Her words threw into sharp relief the pain that drives guys like Matt Forney. Not for the first time, I feel remorse for mocking him. You see, I can empathize with the high school reject he was. I hated high school too. I wasn't bullied, or a social pariah, but I was a perennial outsider who attended four schools in three years. Somehow, despite skipping as much class as I attended, I managed to graduate, most likely because I had made myself so "invisible" that my teachers never noticed I was missing. I would be amazed if any of my graduating class could even recall my name or face. What sustained me, as I drifted through late adolescence in a kind of fugue state, was the conviction that everything would change once I got to college and my "real" life began. (Yes, I had my own "It Gets Better" campaign running through my head long before Dan Savage dreamed that mantra up.)

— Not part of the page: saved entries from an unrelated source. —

/-! ### State.setPorts -/

@[simp] theorem State.setPorts_vram (es : List PortEvent) (s : State) : (s.setPorts es).vram = s.vram := rfl
@[simp] theorem State.setPorts_curCol (es : List PortEvent) (s : State) : (s.setPorts es).curCol = s.curCol := rfl
@[simp] theorem State.setPorts_curRow (es : List PortEvent) (s : State) : (s.setPorts es).curRow = s.curRow := rfl
@[simp] theorem State.setPorts_status (es : List PortEvent) (s : State) : (s.setPorts es).status = s.status := rfl
@[simp] theorem State.setPorts_parser (es : List PortEvent) (s : State) : (s.setPorts es).parser = s.parser := rfl
@[simp] theorem State.setPorts_bus (es : List PortEvent) (s : State) : (s.setPorts es).bus = s.bus := rfl
@[simp] theorem State.setPorts_chipSelect (es : List PortEvent) (s : State) : (s.setPorts es).chipSelect = s.chipSelect := rfl
@[simp] theorem State.setPorts_cmd (es : List PortEvent) (s : State) : (s.setPorts es).cmd = s.cmd := rfl
@[simp] theorem State.setPorts_rsp (es : List PortEvent) (s : State) : (s.setPorts es).rsp = s.rsp := rfl
@[simp] theorem State.setPorts_faultMark (es : List PortEvent) (s : State) : (s.setPorts es).faultMark = s.faultMark := rfl
@[simp] theorem State.setPorts_params (es : List PortEvent) (s : State) : (s.setPorts es).params = s.params := rfl
@[simp] theorem State.setPorts_ee (es : List PortEvent) (s : State) : (s.setPorts es).ee = s.ee := rfl
@[simp] theorem State.setPorts_panel (es : List PortEvent) (s : State) : (s.setPorts es).panel = s.panel := rfl
@[simp] theorem State.setPorts_ports (es : List PortEvent) (s : State) : (s.setPorts es).ports = es := rfl
@[simp] theorem State.setPorts_portPlan (es : List PortEvent) (s : State) : (s.setPorts es).portPlan = s.portPlan := rfl
@[simp] theorem State.setPorts_device (es : List PortEvent) (s : State) : (s.setPorts es).device = s.device := rfl
@[simp] theorem State.setPorts_busEnabled (es : List PortEvent) (s : State) : (s.setPorts es).busEnabled = s.busEnabled := rfl
@[simp] theorem State.setPorts_resetIn (es : List PortEvent) (s : State) : (s.setPorts es).resetIn = s.resetIn := rfl
@[simp] theorem State.setPorts_draws (es : List PortEvent) (s : State) : (s.setPorts es).draws = s.draws := rfl

/-! ### State.setPortPlan -/

@[simp] theorem State.setPortPlan_vram (p : PortPlan) (s : State) : (s.setPortPlan p).vram = s.vram := rfl
@[simp] theorem State.setPortPlan_curCol (p : PortPlan) (s : State) : (s.setPortPlan p).curCol = s.curCol := rfl
@[simp] theorem State.setPortPlan_curRow (p : PortPlan) (s : State) : (s.setPortPlan p).curRow = s.curRow := rfl
@[simp] theorem State.setPortPlan_status (p : PortPlan) (s : State) : (s.setPortPlan p).status = s.status := rfl
@[simp] theorem State.setPortPlan_parser (p : PortPlan) (s : State) : (s.setPortPlan p).parser = s.parser := rfl
@[simp] theorem State.setPortPlan_bus (p : PortPlan) (s : State) : (s.setPortPlan p).bus = s.bus := rfl
@[simp] theorem State.setPortPlan_chipSelect (p : PortPlan) (s : State) : (s.setPortPlan p).chipSelect = s.chipSelect := rfl
@[simp] theorem State.setPortPlan_cmd (p : PortPlan) (s : State) : (s.setPortPlan p).cmd = s.cmd := rfl
@[simp] theorem State.setPortPlan_rsp (p : PortPlan) (s : State) : (s.setPortPlan p).rsp = s.rsp := rfl
@[simp] theorem State.setPortPlan_faultMark (p : PortPlan) (s : State) : (s.setPortPlan p).faultMark = s.faultMark := rfl
@[simp] theorem State.setPortPlan_params (p : PortPlan) (s : State) : (s.setPortPlan p).params = s.params := rfl
@[simp] theorem State.setPortPlan_ee (p : PortPlan) (s : State) : (s.setPortPlan p).ee = s.ee := rfl
@[simp] theorem State.setPortPlan_panel (p : PortPlan) (s : State) : (s.setPortPlan p).panel = s.panel := rfl
@[simp] theorem State.setPortPlan_ports (p : PortPlan) (s : State) : (s.setPortPlan p).ports = s.ports := rfl
@[simp] theorem State.setPortPlan_portPlan (p : PortPlan) (s : State) : (s.setPortPlan p).portPlan = p := rfl
@[simp] theorem State.setPortPlan_device (p : PortPlan) (s : State) : (s.setPortPlan p).device = s.device := rfl
@[simp] theorem State.setPortPlan_busEnabled (p : PortPlan) (s : State) : (s.setPortPlan p).busEnabled = s.busEnabled := rfl
@[simp] theorem State.setPortPlan_resetIn (p : PortPlan) (s : State) : (s.setPortPlan p).resetIn = s.resetIn := rfl
@[simp] theorem State.setPortPlan_draws (p : PortPlan) (s : State) : (s.setPortPlan p).draws = s.draws := rfl

/-! ### State.setBusEnabled -/

@[simp] theorem State.setBusEnabled_vram (b : Bool) (s : State) : (s.setBusEnabled b).vram = s.vram := rfl
@[simp] theorem State.setBusEnabled_curCol (b : Bool) (s : State) : (s.setBusEnabled b).curCol = s.curCol := rfl
@[simp] theorem State.setBusEnabled_curRow (b : Bool) (s : State) : (s.setBusEnabled b).curRow = s.curRow := rfl
@[simp] theorem State.setBusEnabled_status (b : Bool) (s : State) : (s.setBusEnabled b).status = s.status := rfl
@[simp] theorem State.setBusEnabled_parser (b : Bool) (s : State) : (s.setBusEnabled b).parser = s.parser := rfl
@[simp] theorem State.setBusEnabled_bus (b : Bool) (s : State) : (s.setBusEnabled b).bus = s.bus := rfl
@[simp] theorem State.setBusEnabled_chipSelect (b : Bool) (s : State) : (s.setBusEnabled b).chipSelect = s.chipSelect := rfl
@[simp] theorem State.setBusEnabled_cmd (b : Bool) (s : State) : (s.setBusEnabled b).cmd = s.cmd := rfl
@[simp] theorem State.setBusEnabled_rsp (b : Bool) (s : State) : (s.setBusEnabled b).rsp = s.rsp := rfl
@[simp] theorem State.setBusEnabled_faultMark (b : Bool) (s : State) : (s.setBusEnabled b).faultMark = s.faultMark := rfl
@[simp] theorem State.setBusEnabled_params (b : Bool) (s : State) : (s.setBusEnabled b).params = s.params := rfl
@[simp] theorem State.setBusEnabled_ee (b : Bool) (s : State) : (s.setBusEnabled b).ee = s.ee := rfl
@[simp] theorem State.setBusEnabled_panel (b : Bool) (s : State) : (s.setBusEnabled b).panel = s.panel := rfl
@[simp] theorem State.setBusEnabled_ports (b : Bool) (s : State) : (s.setBusEnabled b).ports = s.ports := rfl
@[simp] theorem State.setBusEnabled_portPlan (b : Bool) (s : State) : (s.setBusEnabled b).portPlan = s.portPlan := rfl
@[simp] theorem State.setBusEnabled_device (b : Bool) (s : State) : (s.setBusEnabled b).device = s.device := rfl
@[simp] theorem State.setBusEnabled_busEnabled (b : Bool) (s : State) : (s.setBusEnabled b).busEnabled = b := rfl
@[simp] theorem State.setBusEnabled_resetIn (b : Bool) (s : State) : (s.setBusEnabled b).resetIn = s.resetIn := rfl
@[simp] theorem State.setBusEnabled_draws (b : Bool) (s : State) : (s.setBusEnabled b).draws = s.draws := rfl

/-! ### State.setResetIn -/

@[simp] theorem State.setResetIn_vram (b : Bool) (s : State) : (s.setResetIn b).vram = s.vram := rfl
@[simp] theorem State.setResetIn_curCol (b : Bool) (s : State) : (s.setResetIn b).curCol = s.curCol := rfl
@[simp] theorem State.setResetIn_curRow (b : Bool) (s : State) : (s.setResetIn b).curRow = s.curRow := rfl
@[simp] theorem State.setResetIn_status (b : Bool) (s : State) : (s.setResetIn b).status = s.status := rfl
@[simp] theorem State.setResetIn_parser (b : Bool) (s : State) : (s.setResetIn b).parser = s.parser := rfl
@[simp] theorem State.setResetIn_bus (b : Bool) (s : State) : (s.setResetIn b).bus = s.bus := rfl
@[simp] theorem State.setResetIn_chipSelect (b : Bool) (s : State) : (s.setResetIn b).chipSelect = s.chipSelect := rfl
@[simp] theorem State.setResetIn_cmd (b : Bool) (s : State) : (s.setResetIn b).cmd = s.cmd := rfl
@[simp] theorem State.setResetIn_rsp (b : Bool) (s : State) : (s.setResetIn b).rsp = s.rsp := rfl
@[simp] theorem State.setResetIn_faultMark (b : Bool) (s : State) : (s.setResetIn b).faultMark = s.faultMark := rfl
@[simp] theorem State.setResetIn_params (b : Bool) (s : State) : (s.setResetIn b).params = s.params := rfl
@[simp] theorem State.setResetIn_ee (b : Bool) (s : State) : (s.setResetIn b).ee = s.ee := rfl
@[simp] theorem State.setResetIn_panel (b : Bool) (s : State) : (s.setResetIn b).panel = s.panel := rfl
@[simp] theorem State.setResetIn_ports (b : Bool) (s : State) : (s.setResetIn b).ports = s.ports := rfl
@[simp] theorem State.setResetIn_portPlan (b : Bool) (s : State) : (s.setResetIn b).portPlan = s.portPlan := rfl
@[simp] theorem State.setResetIn_device (b : Bool) (s : State) : (s.setResetIn b).device = s.device := rfl
@[simp] theorem State.setResetIn_busEnabled (b : Bool) (s : State) : (s.setResetIn b).busEnabled = s.busEnabled := rfl
@[simp] theorem State.setResetIn_resetIn (b : Bool) (s : State) : (s.setResetIn b).resetIn = b := rfl
@[simp] theorem State.setResetIn_draws (b : Bool) (s : State) : (s.setResetIn b).draws = s.draws := rfl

Do any of us completely recover from the trauma of early social rejection? It certainly shapes our personalities, for better or worse (and, unfortunately, as Forney demonstrates, usually worse). Forney himself once described me as someone suffering from "narcissistic injury" and I thought, Yeah, well, right back at ya, kid! I'm honestly not sure what that bit of psychoanalytical jargon even means, but maybe he was right. I don't know; I don't care. I am older than guys like Matt, and I ought to be wiser. And more compassionate.
I think again of the epiphany Lindy West experienced when she saw Forney's former "vlog" on Youtube (now removed). Although she doesn't refer to him by name, it is obvious she is referring to this particular "troll" when she explains how she realized, while watching it, that there was nothing he could say that could hurt her worse than the hurt he himself lives every day. And of course she is absolutely right.
Matthew Forney
Only losers obsess over the
past. Fuck what you were like as a teenager; what are you doing NOW?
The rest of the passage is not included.